The father of Nasim Aghdam says she was angry at the company because it stopped paying her for videos she posted on the platform.
Ismail Aghdam told the Bay Area News Group that he warned police his daughter might be going to YouTube because she 'hated' the company.
Details of any payments she may have been receiving have not yet been disclosed.
The shooting comes weeks after YouTube agreed to manually review all videos in its 'preferred' section so advertisers were sure they were not promoting harmful videos.
As well as manual reviews, YouTube tightened its rules on who qualifies for posting money-making ads.
Previously, channels with 10,000 total views qualified for the YouTube Partner Program which allows creators to collect some income from the adverts placed before their videos.
But YouTube's parent company Google announced that from February 20, channels would need 1,000 subscribers and to have racked up 4,000 hours of watch time over the last 12 months regardless of total views, to qualify.

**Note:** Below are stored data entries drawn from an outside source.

/-- Settles O36: the steps of a settlement are those of the statement once each is in its explicit form; what they leave is read from them; and the work behind the CLEAR keeps the outer parts and the register's marks. -/
theorem settlementPostsCharges : Obligations.SettlementPostsCharges := by
  refine ⟨fun s t r => ?_, fun s t r => ?_, ?_⟩
  · intro marks water put recorded flagged exited posted told uncommitted freed charged resolved
    have posts : posted = s.postedAcc r := by
      show r.charges.foldl _ s.acc = r.charges.foldl _ s.acc
      congr 1
      funext a c
      exact (a.post_eq _ c).symm
    have books : freed = s.settledBooks t r := by
      rw [State.settledBooks, State.posting_eq, State.freeVessels_eq, ← posts]
      rfl
    have resolves : resolved = (s.settledBooks t r).resolveEach (s.chargeResult r) t.marks := by
      show marks.foldl _ freed = List.foldl _ _ _
      rw [books]
      congr 1
      funext x m
      have result : s.chargeResult r m = (State.entryOf { s with acc := posted } s.acc.journal.length m).map QuoteResult.charge := by
        rw [posts]
        rfl
      show _ = ((s.chargeResult r m).map (fun q => x.resolveQuote m q)).getD x
      rw [result]
      show (match State.entryOf { s with acc := posted } s.acc.journal.length m with
        | some e => x.resolveQuote m (.charge e)
        | none => x) = _
      cases State.entryOf { s with acc := posted } s.acc.journal.length m <;> rfl
    rw [State.settleWith_eq, ← resolves]
    rfl
  · intro u account
    have counts : account = s.accountOf := by
      funext m
      show (match s.vessel m with | some v => v.account | none => 0) = ((s.vessel m).map Vessel.account).getD 0
      cases s.vessel m <;> rfl
    have reserved := s.settleWith_records t r
    simp only [State.records, Prod.mk.injEq] at reserved
    have found (n : Nat) (m : Mark) (i : Nat) (inside : n < 4) (held : (s.acc.slots.get n).mark = some m)
        (first : ∀ j, j < n → (s.acc.slots.get j).mark ≠ some m) : (s.settledBooks t r).acc.slotOf m = some (n + 1) := by
      refine (Accounts.slotOf_congr (a := s.acc) (fun j _ => by rw [State.settledBooks_slots]) m).trans ?_
      exact Accounts.slotOf_place.2 ⟨inside, held, first⟩
    refine ⟨fun n => ?_, reserved.2.2.1, s.settleWith_transit t r, s.mem_settleWith t r, fun n inside other => ?_,
      fun n m i c next inside mem held first place own earlier => ?_⟩
    · rw [counts, State.settleWith_find, Accounts.uncommitted_commitment, State.postedAcc]
      simpa only [Option.map_map, Function.comp_def] using congrArg
        (Option.map fun x => x - ((t.berths.filter (fun b => decide (s.accountOf b.mark = n))).map Berth.estimate).sum)
        (s.acc.posted_commitment s.toll.clock.stamp r.charges n)
    · rw [State.settleWith_slots, State.resolveEach_other _ inside, State.settledBooks_slots]
      rw [State.settledBooks_slots]
      exact other
    · have slot := found n m i inside held first
      rw [State.settleWith_slots, State.resolveEach_slot _ _ _ slot]
      refine (if_pos mem).trans ?_
      rw [s.chargeResult_first r next place own earlier]
      exact congrArg (fun x : Timing => QuoteSlot.resolved m _ (x.discard * 1000)) (s.settledBooks_timing t r)
  · intro h id t m s taken mode inside known move phase leaving charges
    have kind : m.kind.awaits = .cleared := by rw [leaving]; rfl
    have block := (State.doConfirm_awaited (s := s.heard h) mode known move phase)
    rw [kind] at block
    rw [exec_confirm_of_block taken block]
    have acc : ((s.heard h).takeConfirmation t m).acc = s.acc := State.takeConfirmation_acc t m (s.heard h)
    have core := State.core_of_outer ((s.heard h).takeConfirmation_outer t m)
    have toll := State.toll_of_core core
    obtain ⟨journal, next, balance, gone⟩ := State.settleWith_posted t ((s.heard h).settlement t) ((s.heard h).takeConfirmation t m)
      (by rw [acc]; exact inside)
    have after := (State.settle_core _).trans (((s.heard h).takeConfirmation t m).settleWith_core t ((s.heard h).settlement t))
    rw [acc, toll] at journal
    rw [acc] at next balance
    exact ⟨_, rfl, journal, next, balance, gone, (congrArg Outer.flight after : _).trans (congrArg Outer.flight core : _),
      (congrArg Outer.timing after : _).trans (congrArg Outer.timing core : _),
      (congrArg Outer.lm after : _).trans (congrArg Outer.lm core : _),
      (congrArg Outer.toll after : _).trans (congrArg Outer.toll core : _),
      (congrArg Outer.auth after : _).trans (congrArg Outer.auth core : _),
      (congrArg Outer.pins after : _).trans (congrArg Outer.pins core : _)⟩

end Sys2Proof.Machine
end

This is the biggest change to advertising rules on the site since its inception - and is another attempt to prevent the platform being 'co-opted by bad actors' after persistent complaints from advertisers over the past twelve months.
The changes came just weeks after YouTuber Logan Paul's video showing the body of a suicide victim reached the site's trending page before being removed.
YouTube's new threshold means a creator making a weekly ten-minute video would need 1,000 subscribers and an average of 462 views per video to start receiving ad revenue.